A tremendous amount of media attention has been placed on avian flu and pandemic situations. Hyped media attention and public confusion on the topic underscores the need for emergency responders to have the basic information and understanding of key concepts regarding types of influenza, terminology, and other details. Responders not armed with a basic understanding may lack the ability to gain situational awareness placing themselves, the public, and potentially their families at risk.

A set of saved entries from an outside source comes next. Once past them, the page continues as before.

open Sys2Proof.Machine Sys2Proof.Laws

/-! ### The branches of the ARM decoder -/

section Arm
variable {w : Word} {c : Cond}

theorem decodeGroup0_multiply (h7 : w.getLsbD 7 = true) (h5 : field w 5 2 = 0#2) (h4 : w.getLsbD 4 = true) :
    decodeGroup0 c w = decodeMultiplyFamily c w := by
  rw [decodeGroup0, h7, h4, h5]; rfl

theorem decodeGroup0_halfword (h7 : w.getLsbD 7 = true) (h5 : field w 5 2 ≠ 0#2) (h4 : w.getLsbD 4 = true) :
    decodeGroup0 c w = decodeHalfword c w := by
  rw [decodeGroup0, h7, h4, beq_eq_false_iff_ne.2 h5]; rfl

theorem decodeGroup0_bx (hm : (w.getLsbD 7 && w.getLsbD 4) = false) (hbx : field w 4 24 = 0x12FFF1#24) :
    decodeGroup0 c w = .armBx c (field w 0 4) := by
  rw [decodeGroup0, hm, hbx]; rfl

theorem decodeGroup0_dpOrPsr (hm : (w.getLsbD 7 && w.getLsbD 4) = false) (hbx : field w 4 24 ≠ 0x12FFF1#24) :
    decodeGroup0 c w = decodeDpOrPsr c w false := by
  rw [decodeGroup0, hm, beq_eq_false_iff_ne.2 hbx]; rfl

theorem decodeArm_dpOrPsr {imm : Bool} (hc : field w 28 4 = c.code) (h26 : field w 26 2 = 0#2)
    (h25 : w.getLsbD 25 = imm) (hm : imm = false → (w.getLsbD 7 && w.getLsbD 4) = false)
    (hbx : field w 4 24 ≠ 0x12FFF1#24) : decodeArm w = decodeDpOrPsr c w imm := by
  have hg : field w 25 3 = 0#2 ++ bit imm := field_eq_append_iff.2 ⟨h26, field_one_eq_bit_iff.2 h25⟩
  cases imm
  · rw [decodeArm_group0 hc hg, decodeGroup0_dpOrPsr (hm rfl) hbx]
  · exact decodeArm_group1 hc hg

theorem decodeDpOrPsr_psr {imm : Bool} (h23 : field w 23 2 = 2#2) (h20 : w.getLsbD 20 = false) :
    decodeDpOrPsr c w imm = decodePsr c w imm := by
  rw [decodeDpOrPsr, h23, h20]; rfl

theorem decodeDpOrPsr_dataProcessing {imm : Bool} (h : field w 23 2 = 2#2 → w.getLsbD 20 = true) :
    decodeDpOrPsr c w imm = decodeDataProcessing c w imm := by
  refine if_neg fun hp => ?_
  rw [Bool.and_eq_true, beq_iff_eq, Bool.not_eq_true'] at hp
  exact absurd ((h hp.1).symm.trans hp.2) (by decide)

theorem decodeArm_singleTransfer (hc : field w 28 4 = c.code) (h26 : field w 26 2 = 1#2)
    (hreg : w.getLsbD 25 = true → w.getLsbD 4 = false) : decodeArm w = decodeSingleTransfer c w := by
  cases h25 : w.getLsbD 25
  · have hg : field w 25 3 = 1#2 ++ bit false := field_eq_append_iff.2 ⟨h26, field_one_eq_bit_iff.2 h25⟩
    exact decodeArm_group2 hc hg
  · have hg : field w 25 3 = 1#2 ++ bit true := field_eq_append_iff.2 ⟨h26, field_one_eq_bit_iff.2 h25⟩
    rw [decodeArm_group3 hc hg, hreg h25]; rfl

/-! ### Operands read back from their bits -/

theorem operand2Of_eq {op2 : Operand2} (h : field w 0 12 = op2.bits) : operand2Of w op2.isImm = op2 := by
  cases op2 with
  | imm rot imm8 =>
    obtain ⟨hrot, himm⟩ := field_eq_rotatedImm_iff.1 h
    simp only [operand2Of, Operand2.isImm, hrot, himm, if_true]
  | regImm rm ty amount =>
    obtain ⟨ha, ht, h4, hrm⟩ := field_eq_regImm_iff.1 h
    rw [operand2Of, h4, ha, ht, hrm, shiftTypeOf_code]; rfl
  | regReg rm ty rs =>
    obtain ⟨hrs, -, ht, h4, hrm⟩ := field_eq_regReg_iff.1 h
    rw [operand2Of, h4, hrs, ht, hrm, shiftTypeOf_code]; rfl

theorem notMultiply_of_operand2 {op2 : Operand2} (h : field w 0 12 = op2.bits) :
    op2.isImm = false → (w.getLsbD 7 && w.getLsbD 4) = false := by
  cases op2 with
  | imm rot imm8 => exact nofun
  | regImm rm ty amount =>
    obtain ⟨-, -, h4, -⟩ := field_eq_regImm_iff.1 h
    exact fun _ => by rw [h4, Bool.and_false]
  | regReg rm ty rs =>
    obtain ⟨-, h7, -⟩ := field_eq_regReg_iff.1 h
    exact fun _ => by rw [h7, Bool.false_and]

theorem offsetOf_eq {off : Offset} (h25 : w.getLsbD 25 = off.isReg) (h : field w 0 12 = off.bits) :
    offsetOf w = off := by
  cases off with
  | imm off12 => rw [offsetOf, h25, h]; rfl
  | reg rm ty amount =>
    obtain ⟨ha, ht, -, hrm⟩ := field_eq_regImm_iff.1 h
    rw [offsetOf, h25, ha, ht, hrm, shiftTypeOf_code]; rfl

theorem bit_four_of_offset {off : Offset} (h : field w 0 12 = off.bits) : off.isReg = true → w.getLsbD 4 = false := by
  cases off with
  | imm off12 => exact nofun
  | reg rm ty amount =>
    obtain ⟨-, -, h4, -⟩ := field_eq_regImm_iff.1 h
    exact fun _ => h4

theorem halfOffsetOf_eq {off : HalfOffset} (h22 : w.getLsbD 22 = off.isImm) (hh : field w 8 4 = off.high)
    (hl : field w 0 4 = off.low) : halfOffsetOf w = off := by
  cases off with
  | imm off8 =>
    rw [halfOffsetOf, h22, hh, hl]
    exact congrArg HalfOffset.imm (append_eq_iff.2 ⟨rfl, rfl⟩)
  | reg sbz rm => rw [halfOffsetOf, h22, hh, hl]; rfl

/-! ### Every ARM instruction -/

section Formats
variable {s p u b wb l : Bool} {rn rd rs rm hi lo : RegIdx}

theorem decodeArm_encodeDp {op : BitVec 4} {op2 : Operand2} (hs : field op 2 2 = 2#2 → s = true) :
    decodeArm (encodeDp c op s rn rd op2) = decodeDataProcessing c (encodeDp c op s rn rd op2) op2.isImm := by
  generalize hw : encodeDp c op s rn rd op2 = w
  obtain ⟨hc, h26, h25, hop, h20, -, -, hbits⟩ := encodeDp_eq_iff.1 hw
  have hs' : field w 23 2 = 2#2 → w.getLsbD 20 = true := fun h23 =>
    h20.trans (hs ((subfield hop (b := 2) (by decide)).symm.trans h23))
  have hbx : field w 4 24 ≠ 0x12FFF1#24 := fun hbx => by
    obtain ⟨-, h23, h20, -⟩ := psr_of_bx hbx
    exact absurd (h20.symm.trans (hs' h23)) (by decide)
  rw [decodeArm_dpOrPsr hc h26 h25 (notMultiply_of_operand2 hbits) hbx, decodeDpOrPsr_dataProcessing hs']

The term influenza is not synonymous with Avian Flu or pandemic. Influenza can be categorized in a variety of ways, but in general, influenza or flu is caused by a family of viruses known as Orthomyxoviridae and can be broken out into three types; type A, B, and C. There are numerous illnesses that can be responsible for the classic flu symptoms like body aches, chills and fever. Symptoms can range from mild to severe and include serious complications such as bacterial infections and pneumonia. Type A influenza crosses species and is the most hearty, or virulent, of the three strains. Highly Pathogenic Avian Influenza, or HPAI, is a type A flu virus. Type B flu virus targets only humans, is common and less severe than type A while type C, which impacts humans and swine, is rare and my have only mild symptoms or none at all.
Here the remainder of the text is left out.